You are good at it because..? because experience tought you, not because you are brilliant, when you were first on a driver seat i'm sure you had problem detecting when some car will probably turn left or aren't going to stop at the stop sign or similar etc, but guess what? we are good at getting the subtle context and so, after some year you start getting this signals and now you are very good at it.
Guess what? if you feed tb of data to a deep learning machine, the machine will get the same "felling" that you have.
The fact that nobody has actually done it, is that for now it's irrelevant, you first need to learn "where in the hell i need to drive" before you need to learn the subtle rules of the road.
The same as lips reading.
They simply fed a lot of movies with subtitles and you are good to go, and again, with the same way they were able to "resync" the audio with the video a not so-easy thing to do.

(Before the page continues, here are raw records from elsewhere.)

-- ==== Sys2Proof/Machine/Catalogue.lean ====
section
/-! DEFINITION. Machine/Catalogue.lean: what each object of the dictionary is: its place, type, access, level, default,
legal values, whether each keyway has its own instance, whether it is persisted and when a write takes effect. One arm
per row of the object tables of spec/, in the tables' order. -/
namespace Sys2Proof

/-- Type codes of Table 3.5 (spec/03 R108); only those an object table uses. -/
inductive ObjTy where
  | bool | u8 | u16 | u32 | u64 | i16 | i32 | f32 | blob
  deriving DecidableEq, Repr

/-- Access codes of Table 3.6 (spec/03 R110). -/
inductive Access where
  | ro | cor | rw | wo
  deriving DecidableEq, Repr

/-- When an accepted write takes effect (spec/03 R103 and the chapters' own times). -/
inductive Effect where
  | boundary | now | opening | powerUp
  deriving DecidableEq, Repr

/-- Default of an object: a number, one for each part (P920-A, P920-C), one for KW0's window on each part with 0 for the
other windows (spec/12 Table 12.1), or none in the table. -/
inductive Dflt where
  | none | num (n : Nat) | part (a c : Nat) | kw0 (a c : Nat)
  deriving DecidableEq, Repr

/-- Legal values of a scalar (spec/03 R115): no range given; parts in ascending order; multiples of a step between two
limits; powers of two between two limits; FP32 values between two bit patterns of positive numbers. -/
inductive Range where
  | any | segs (l : List (Int × Int)) | mult (lo hi step : Nat) | pow2 (lo hi : Nat) | f32 (lo hi : Nat)
  deriving DecidableEq, Repr

/-- One row of an object table. -/
structure ObjSpec where
  index     : Nat
  sub       : Nat
  ty        : ObjTy
  acc       : Access
  expert    : Bool := false
  perKw     : Bool := false
  persisted : Bool := false
  effect    : Effect := .boundary
  len       : Nat := 0
  nIdx      : Nat := 1
  stride    : Nat := 1
  nSub      : Nat := 1
  dflt      : Dflt := .none
  range     : Range := .any
  deriving DecidableEq, Repr
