/-- A node of a keyway's prefix tree (R382): 16 tokens, its chained hash, its parent's number (0 the root), the pages of the page
set that holds the block, and when it was last matched. -/
structure TreeNode where
  num    : Nat
  kw     : Nat
  parent : Nat
  hash   : Nat
  tokens : List Nat
  pages  : List Nat
  slot   : Nat
  version : Nat
  used   : Nat
  deriving DecidableEq, Repr

/-- An item retired at an open phase (R392), with the memory it holds. -/
inductive Retired where
  | root (addr : Nat) | leaf (addr : Nat) | page (addr : Nat) | seq (idx : Nat) | set
  deriving DecidableEq, Repr

/-- Memory waiting to be freed: tag, owner, bytes, item. -/
structure Waste where
  tag   : Nat
  kw    : Nat
  bytes : Nat
  item  : Retired
  deriving DecidableEq, Repr

/-- A partial of a query row (R370): m, l and o. `row` numbers the row in its lane task. -/
structure Partial where
  seq    : Nat
  lane   : Nat
  row    : Nat
  origin : Nat
  m      : F32
  l      : F32
  o      : List F32
  deriving DecidableEq, Repr

/-- A KV set of a ring sequence's lane as received (R397): its origin, the step's beat, its pages and the memory they take. -/
structure RingSet where
  origin : Nat
  beat   : Nat
  pages  : List PageS
  bytes  : Nat
  deriving DecidableEq, Repr

/-- A ring step of a sequence's lane (R397, R398): whether this member's own task has begun, the query rows, the round under way and when it
began, the sets that have come; `decode` marks the step of the holding member that awaits partials. -/
structure RingRound where
  seq    : Nat
  lane   : Nat
  cluster : Nat := 0
  begun  : Bool := false
  decode : Bool := false
  rows   : List QRow := []
  round  : Nat := 0
  since  : Nat := 0
  sets   : List RingSet := []
  deriving DecidableEq, Repr

/-- An attention map held for a version of a slot (R375). -/
structure AttnMap where
  slot    : Nat
  version : Nat
  bytes   : Bytes
  deriving DecidableEq, Repr

/-- Who holds a walk epoch (R391). -/
inductive EpochBy where
  | lane (seq lane : Nat) | flow (num : Nat)
  deriving DecidableEq, Repr

/-- The KV state. `roots` hold directory entries by index, `leaves` page-table entries by index. -/
structure KvS where
  seqs     : Map SeqS := []
  pages    : Map PageS := []
  roots    : Map (Map Nat) := []
  leaves   : Map (Map Pte) := []
  maps     : List AttnMap := []
  nodes    : List TreeNode := []
  nextNode : Nat := 1
  epochs   : List (Nat × EpochBy) := []
  /-- Clusters that run lane tasks of the step, with the request. -/
  laneUse  : List (Nat × Nat) := []
  retired  : List Waste := []
  nextAddr : Nat := 1
  leaked   : List Nat := []
  partials : List Partial := []
  rounds   : List RingRound := []
  /-- Finished rows of the step: sequence, lane, row, bytes in the layer's OUT_FORMAT. -/
  outputs  : List (Nat × Nat × Nat × Bytes) := []
  deriving DecidableEq, Repr

/-! ### Serving (spec/10) -/

/-- Request states (Table 10.4). -/
inductive RState where
  | free | queued | prefill | decode | held | waitKv | ended
  deriving DecidableEq, Repr

/-- Hold causes (Table 10.5). -/
inductive Hold where
  | none | ringFull | noPage | energy | hasp | retry
  deriving DecidableEq, Repr
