-- ==== Sys2Proof/Machine/Keeper.lean ====
section
/-! DEFINITION. Machine/Keeper.lean: the Keeper: promotion, repair and outlier terms, exact join, adapters, the exact tier,
narrowing, SRAM errors, residue checks, tile audit and mask operations (spec/06; spec/02 R51–R53; spec/14 R568–R572). -/
namespace Sys2Proof.Machine
open Sys2Proof

/-! ### Totals (R238–R244) -/

/-- A zero term. -/
def Term.zero : Term := ⟨F32.zero, 0, 0⟩

/-- The infinity of a sign. -/
def infOf (neg : Bool) : F32 := if neg then 0xFF800000#32 else 0x7F800000#32

/-- Beyond the 64-bit range of X (R244). -/
def outside64 (x : Int) : Bool := decide (x < -(2 ^ 63 : Int)) || decide (x ≥ (2 ^ 63 : Int))

/-- A term's value in units of 2^−F, rounded half to even (R243). -/
def Term.fixed (t : Term) (f : Nat) : Int :=
  let k := t.e + f
  if k ≥ 0 then t.num * 2 ^ k.toNat else divRne t.num (2 ^ (-k).toNat)

/-- A term whose shift drops bits that are not zero (R243). -/
def Term.inexact (t : Term) (f : Nat) : Bool :=
  let k := t.e + f
  decide (k < 0) && t.num % (2 ^ (-k).toNat : Nat) != 0

/-- A sum in exact join: X, the FP32 value it has had since it left the 64-bit range, and the terms rounded into it. -/
structure ExactSum where
  x       : Int := 0
  special : Option F32 := none
  rounded : Nat := 0
  deriving DecidableEq, Repr

/-- Add a term exactly (R242–R244): a term or a sum beyond the 64-bit range becomes an infinity, and FP32 rules apply from then on. -/
def ExactSum.add (z : ExactSum) (f : Nat) (t : Term) : ExactSum :=
  let v := t.fixed f
  let asF32 := if !F32.finite t.fp && t.num == 0 then t.fp
    else if outside64 v then infOf (decide (v < 0)) else t.fp
  match z.special with
  | some s => { z with special := some (F32.add s asF32) }
  | none =>
    let z := { z with rounded := z.rounded + (if t.inexact f then 1 else 0) }
    if !F32.finite t.fp && t.num == 0 then { z with special := some t.fp }
    else if outside64 v then { z with special := some (infOf (decide (v < 0))) }
    else if outside64 (z.x + v) then { z with special := some (infOf (decide (z.x + v < 0))) }
    else { z with x := z.x + v }

/-- The FP32 value of an exact sum, converted once (R244). -/
def ExactSum.value (z : ExactSum) (f : Nat) : F32 := z.special.getD (F32.ofScaled z.x (-(f : Int)))

/-- The value of a total from its terms in the order of R238, and how many of them exact join rounded (R243). -/
def totalOf (exact : Option Nat) (l : List Term) : F32 × Nat :=
  match exact with
  | none => ((l.map Term.fp).foldl F32.add F32.zero, 0)
  | some f =>
    let z := l.foldl (fun z t => z.add f t) ({} : ExactSum)
    (z.value f, z.rounded)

The point is, everything we learn from experience, a machine can learn too if the machine can see what we see.
And they definitely see what we see ( and well beyound ), i would say that the car can send you a visual alert "jerk coming behind you!"
( maybe they wouldn't say it aloud..
)
Don't be too sure of what a machine can and cannot do, the question is:
it has enought computer capability to do so? and.. they will teach the car to do so? and.. when they do it? and again, it's really necessary? when we have enought data for it?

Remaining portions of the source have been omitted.